2. Both countries would initiate negotiations toward a new Strategic Arms Reduction Treaty (START) and a Comprehensive Test Ban Treaty (CTBT);

3. Russia agreed to let U.S. military planes to transport troops and weapons in its skies toward Afghanistan without incurring transit charges;

4. A bilateral presidential commission would be created to accelerate the pace of U.S.-Russian engagement on a host of issues ranging from civil society, culture, arms control, agriculture, education, and science and technology.

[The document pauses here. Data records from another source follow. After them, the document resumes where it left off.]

theorem shareLeaveLive_ownRow (s : State) : (shareLeaveLive s).ownRow = { s.ownRow with grant := 0 } := by
  have own : (shareLeaveLive s).own = s.own := own_of_straps (by simp)
  simp only [State.ownRow, own, shareLeaveLive_share]
  simp

theorem shareLeaveLive_keeps (s : State) : Keeps s (shareLeaveLive s) where
  mask h := by
    have out := setOwnGrant_maskSound 0 h
    rw [maskSound_iff] at out ⊢
    refine ⟨fun high => ?_, by simp [shareLeaveLive_tx, shareLeaveLive_share, evictFor]⟩
    obtain ⟨self, -, -⟩ := out.1 (by simpa using high)
    have own : (shareLeaveLive s).own = s.own := own_of_straps (by simp)
    rw [own, shareLeaveLive_share]
    exact ⟨by simpa [State.own] using self, by simp, fun _ => rfl⟩
  grant h := by
    rw [grantOnlyLive_iff] at h ⊢
    rw [GrantFits, shareLeaveLive_ownRow, shareLeaveLive_tx, shareLeaveLive_share, (shareLeaveLive_line s).1,
      (shareLeaveLive_line s).2, (shareLeaveLive_frame s).1]
    exact ⟨fun high => ⟨fun _ => ⟨rfl, rfl⟩, (h.1 high).2⟩, fun _ => rfl⟩

/-- The line controller's part of leaving LIVE: its timers stopped, every frame on the line left (R174, R175). -/
def framesLeft (s : State) : State :=
  { s with
    line := { s.line with
      presence := .stopped
      ownSilence := .stopped
      onLine := s.line.onLine.map fun f => { f with left := true } }
    tx := { s.tx with presence := false } }

theorem leaveLive_eq (reason : LeftReason) (s : State) :
    leaveLive reason s = shareLeaveLive (framesLeft (setReplySlot none (noteEvent (.leftLive reason) s))) := rfl

theorem framesLeft_left (s : State) : (framesLeft s).line.onLine.map LineFrame.left ≠ some false := by
  simp [framesLeft]

theorem framesLeft_keeps (s : State) : Keeps s (framesLeft s) := by
  have grant (h : GrantOnlyLive s) : GrantOnlyLive (framesLeft s) := by
    rw [grantOnlyLive_iff] at h ⊢
    exact ⟨fun high => ⟨(h.1 high).1, fun on => absurd on (framesLeft_left s)⟩, h.2⟩
  unfold framesLeft at grant ⊢
  exact { grant }

theorem setReplySlot_keeps (r : Option Reply) (s : State) : Keeps s (setReplySlot r s) := {}

theorem leaveLive_keeps (reason : LeftReason) (s : State) : Keeps s (leaveLive reason s) :=
  (noteEvent_keeps (.leftLive reason) s).trans <| (setReplySlot_keeps none _).trans <|
    (framesLeft_keeps _).trans <| shareLeaveLive_keeps _

theorem leaveLive_gone (reason : LeftReason) (s : State) : Gone (leaveLive reason s) := by
  rw [leaveLive_eq]
  exact ⟨by rw [shareLeaveLive_share], by rw [shareLeaveLive_ownRow], by rw [shareLeaveLive_tx],
    by rw [(shareLeaveLive_line _).2]; exact framesLeft_left _⟩

theorem startWindow_keeps (s : State) (away : s.line.participation ≠ .live) : Keeps s (startWindow s) :=
  .trans (t := { s with line := _ }) {} (clearTable_keeps _ away)

/-- LISTEN is entered from outside LIVE or with nothing left of it (R176). -/
theorem enterListen_keeps (s : State) (gone : s.line.participation ≠ .live ∨ Gone s) : Keeps s (enterListen s) :=
  (participation_keeps _ (by rfl) gone).trans (startWindow_keeps _ (by simp))

theorem shareLiveEntry_keeps (s : State) (live : s.line.participation = .live) : Keeps s (shareLiveEntry s) := by
  simp only [shareLiveEntry]
  exact .trans (t := review s) (review_keeps s live) {}

/-- In LIVE a grant may be held, a CLAIM may wait and an own frame may be on the line. -/
theorem live_keeps (l : Line) (tx : TxSlots) (live : l.participation = .live) (evict : tx.evict = s.tx.evict)
    (claim : tx.claim = s.tx.claim) : Keeps s { s with line := l, tx := tx } where
  mask h := by
    rw [maskSound_iff] at h ⊢
    exact ⟨fun high => ⟨(h.1 high).1, (h.1 high).2.1, by simp [live]⟩, by simpa [evict] using h.2⟩
  grant h := by
    rw [grantOnlyLive_iff] at h ⊢
    exact ⟨by simp [GrantFits, live], by rw [claim]; exact h.2⟩

theorem enterLive_keeps (s : State) : Keeps s (enterLive s) :=
  (live_keeps _ _ (by rfl) (by rfl) (by rfl)).trans <| (noteEvent_keeps .joined _).trans <|
    shareLiveEntry_keeps _ (by simp)

/-! ## Reset and RESTART (R166, R186) -/

/-- Every promised field at its reset value, outside LIVE with no own frame on the line. -/
structure Fresh (s : State) : Prop where
  engine : s.engine = .reset
  slots : s.slots = Vector.replicate 4 .reset
  journal : s.journal = .reset
  board : s.board = .reset
  heater : s.heater = .reset
  stirrer : s.stirrer = .reset
  share : s.share = .reset s.own
  tx : s.tx = .reset
  away : s.line.participation ≠ .live
  onLine : s.line.onLine = none

theorem Fresh.maskSound (fresh : Fresh s) : MaskSound s := by
  intro _
  rw [fresh.share, fresh.tx]
  exact ⟨ownRowOnly_self _ _, by simp [Share.reset], fun _ => rfl, rfl⟩

theorem Fresh.grantOnlyLive (fresh : Fresh s) : GrantOnlyLive s := by
  have grant : s.ownRow.grant = 0 := by
    rw [State.ownRow, fresh.share]
    exact congrArg Row.grant ((ownRowOnly_row s.own 0 s.own).trans (if_pos rfl))
  rw [grantOnlyLive_iff, grant]
  simp [GrantFits, grant, fresh.share, fresh.tx, fresh.onLine, Share.reset, TxSlots.reset, usableUnits]

/-- A fresh state keeps every promise. -/
theorem Fresh.safe (fresh : Fresh s) : Safe s := by
  refine ⟨fun _ live => absurd live fresh.away, ?hold, ?lent, ?journal, ?ownRow, ?heater, ?lock, fresh.maskSound,
    fresh.grantOnlyLive⟩
  case hold => simp [HoldKept, fresh.engine, Engine.reset]
  case lent =>
    intro k
    simp [fresh.engine, fresh.slots, Engine.reset, EngineState.active, Slot.reset]
  case journal =>
    exact .of_noneOpen (by simp [fresh.journal, Journal.reset]) (by simp [NoneOpen, fresh.journal, Journal.reset])
  case ownRow => simp [OwnRowOwnSet, fresh.board, Board.reset]
  case heater => simp [HeaterBounded, fresh.heater, Heater.reset]
  case lock => simp [LockedWhenFast, fresh.stirrer, Stirrer.reset, StirrerState.moving]

/-- Whatever stood before a fresh state, it keeps each promise. -/
theorem Fresh.keeps (fresh : Fresh t) : Keeps s t := by
  obtain ⟨-, hold, lent, journal, ownRow, heater, lock, mask, grant⟩ := fresh.safe
  exact ⟨fun _ => hold, fun _ => lent, fun _ => journal, fun _ => ownRow, fun _ => heater, fun _ => lock, fun _ => mask,
    fun _ => grant⟩

/-- A reset makes a fresh state whatever the straps and the pins (R166). -/
theorem afterReset_fresh (straps : Straps) (pins : PinLevels) (parityGood : Bool) :
    Fresh (State.afterReset straps pins parityGood) where
  engine := rfl
  slots := rfl
  journal := rfl
  board := rfl
  heater := rfl
  stirrer := rfl
  share := rfl
  tx := rfl
  away := by cases parityGood <;> simp [State.afterReset, Line.reset, Line.resetBarred]
  onLine := by cases parityGood <;> rfl

theorem resetOp_keeps (straps : Straps) (pins : PinLevels) (s : State) : Keeps s (resetOp straps pins s) := by
  unfold resetOp
  exact (afterReset_fresh straps pins (parityGood straps)).keeps.trans {}

/-- While RESET_N is low the promises on the straps say nothing, and the others read neither (R115). -/
theorem resetAssertedOp_keeps (straps : Straps) (s : State) : Keeps s (resetAssertedOp straps s) := by
  unfold resetAssertedOp
  exact { ownRow := fun _ high => by simp at high
          mask := fun _ high => by simp at high
          grant := fun _ high => by simp at high }

theorem restarted_line (l : Line) : l.restarted.participation ≠ .live ∧ l.restarted.onLine = none := by
  simp only [Line.restarted]
  split <;> simp [Line.reset, Line.resetBarred]

theorem restart_keeps (s : State) : Keeps s (restart s) := by
  have fresh : Fresh (restartBlocks s) :=
    { engine := rfl, slots := rfl, journal := rfl, board := rfl, heater := rfl, stirrer := rfl, share := rfl, tx := rfl
      away := (restarted_line s.line).1
      onLine := (restarted_line s.line).2 }
  exact fresh.keeps.trans (testFaults_keeps allFaults _)

theorem restartAfter_keeps (replied : Bool) (s : State) : Keeps s (restartAfter replied s) :=
  .ite (fun _ => restart_keeps s) fun _ => .refl s

theorem leaveToListen_keeps (reason : LeftReason) (s : State) : Keeps s (leaveToListen reason s) :=
  (leaveLive_keeps reason s).trans <| (enterListen_keeps _ (.inr (leaveLive_gone reason s))).trans <|
    restartAfter_keeps _ _

theorem enterLineFault_keeps (s : State) : Keeps s (enterLineFault s) :=
  (leaveLive_keeps .lineFault s).trans <| (participation_keeps _ (by rfl) (.inr (leaveLive_gone _ s))).trans <|
    restartAfter_keeps _ _

theorem setMarkSlot_keeps (m : Option MarkFrame) (s : State) : Keeps s (setMarkSlot m s) := {}

theorem enterBarred_keeps (s : State) : Keeps s (enterBarred s) := by
  have left : Keeps s (if s.line.participation = .live then leaveLive .barred s else s) :=
    .ite (fun _ => leaveLive_keeps _ s) fun _ => .refl s
  have gone : let t := if s.line.participation = .live then leaveLive .barred s else s
      t.line.participation ≠ .live ∨ Gone t := by
    by_cases live : s.line.participation = .live
    · simpa [live] using .inr (leaveLive_gone .barred s)
    · simp [live]
  exact left.trans <| (participation_keeps _ (by rfl) gone).trans <| (setMarkSlot_keeps none _).trans <|
    (report_keeps .barred _).trans <| restartAfter_keeps _ _

/-! ## Own frames (R168 to R171) -/

theorem forgetAbandoned_keeps (s : State) : Keeps s (forgetAbandoned s) := by
  unfold forgetAbandoned; exact {}

theorem offerNext_keeps (rival : Option Byte) (s : State) : Keeps s (offerNext rival s) := by
  unfold offerNext
  split
  · exact .refl s
  · refine .ite (fun offered => ?_) fun _ => .refl s
    have live : s.line.participation = .live := by
      simp only [offerOpen, Bool.and_eq_true, decide_eq_true_eq] at offered
      exact offered.1.1
    exact live_keeps _ _ live rfl rfl

theorem offerOp_keeps (rival : Option Byte) (s : State) : Keeps s (offerOp rival s) :=
  (forgetAbandoned_keeps s).trans (offerNext_keeps rival _)

section OffLine

variable {l : Line} {tx : TxSlots}

/-- With its own frame off the line a station still has nothing outside LIVE. -/
theorem offLine_grantFits (participation : l.participation = s.line.participation) (onLine : l.onLine = none)
    (claim : tx.claim = s.tx.claim ∨ tx.claim = none) (h : GrantFits s) : GrantFits { s with line := l, tx := tx } := by
  intro high
  refine ⟨fun away => ?_, by simp [onLine]⟩
  obtain ⟨grant, none⟩ := (h high).1 (participation ▸ away)
  exact ⟨grant, claim.elim (·.trans none) id⟩

theorem offLine_grantOnlyLive (participation : l.participation = s.line.participation) (onLine : l.onLine = none)
    (claim : tx.claim = s.tx.claim) (h : GrantOnlyLive s) : GrantOnlyLive { s with line := l, tx := tx } := by
  rw [grantOnlyLive_iff] at h ⊢
  exact ⟨offLine_grantFits participation onLine (.inl claim) h.1, by rw [claim]; exact h.2⟩

theorem offLine_maskFits (participation : l.participation = s.line.participation) (h : MaskSound s) :
    MaskFits { s with line := l, tx := tx } := by
  intro high
  obtain ⟨self, present, outside⟩ := ((maskSound_iff s).1 h).1 high
  exact ⟨self, present, fun away => outside (participation ▸ away)⟩

theorem offLine_maskSound (participation : l.participation = s.line.participation) (evict : tx.evict = s.tx.evict)
    (h : MaskSound s) : MaskSound { s with line := l, tx := tx } :=
  (maskSound_iff _).2 ⟨offLine_maskFits participation h, by simpa [evict] using ((maskSound_iff s).1 h).2⟩

/-- A MARK, REPLY or PRESENCE off the line. -/
theorem offLine_keeps (participation : l.participation = s.line.participation) (onLine : l.onLine = none)
    (evict : tx.evict = s.tx.evict) (claim : tx.claim = s.tx.claim) : Keeps s { s with line := l, tx := tx } where
  mask := offLine_maskSound participation evict
  grant := offLine_grantOnlyLive participation onLine claim

/-- An EVICT off the line is carried out at the own table (R57). -/
theorem evictTaken_keeps (src : Station) (mask : StationSet) (participation : l.participation = s.line.participation)
    (onLine : l.onLine = none) (claim : tx.claim = s.tx.claim) :
    Keeps s (evictLive src mask { s with line := l, tx := tx }) where
  journal h := evictLive_journalBounded src mask (.congr (h := h))
  mask h := evictLive_maskSound src mask (offLine_maskFits participation h)
  grant h := evictLive_grantOnlyLive src mask (offLine_grantOnlyLive participation onLine claim h)

/-- An EVICT off the line that was dropped is queued again (R62). -/
theorem evictDropped_keeps (participation : l.participation = s.line.participation)
    (onLine : l.onLine = none) (claim : tx.claim = s.tx.claim) :
    Keeps s (syncEvict { s with line := l, tx := tx }) where
  mask h := syncEvict_maskSound (offLine_maskFits participation h)
  grant h := .congr (h := offLine_grantOnlyLive participation onLine claim h) (claim := by rw [syncEvict_tx])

Six months have passed since the United States set about offering inducements to good behavior to its former Cold War antagonist, and it’s worth assessing the progress that’s been made thus far.

After committing herself last December to the view that human rights in Russia is a subject best discussed “behind closed doors” for the sake of comity, Secretary of State Hillary Clinton has not uttered a single critical word in public for the Kremlin’s erosion of democracy and violation of basic freedoms that have continued apace since Obama left Moscow. (According to some reports, she hasn’t uttered any in private either.) The worst of these abuses arguably occurs in the realm of Russian media — or better to say, media that isn’t owned and operated by the state.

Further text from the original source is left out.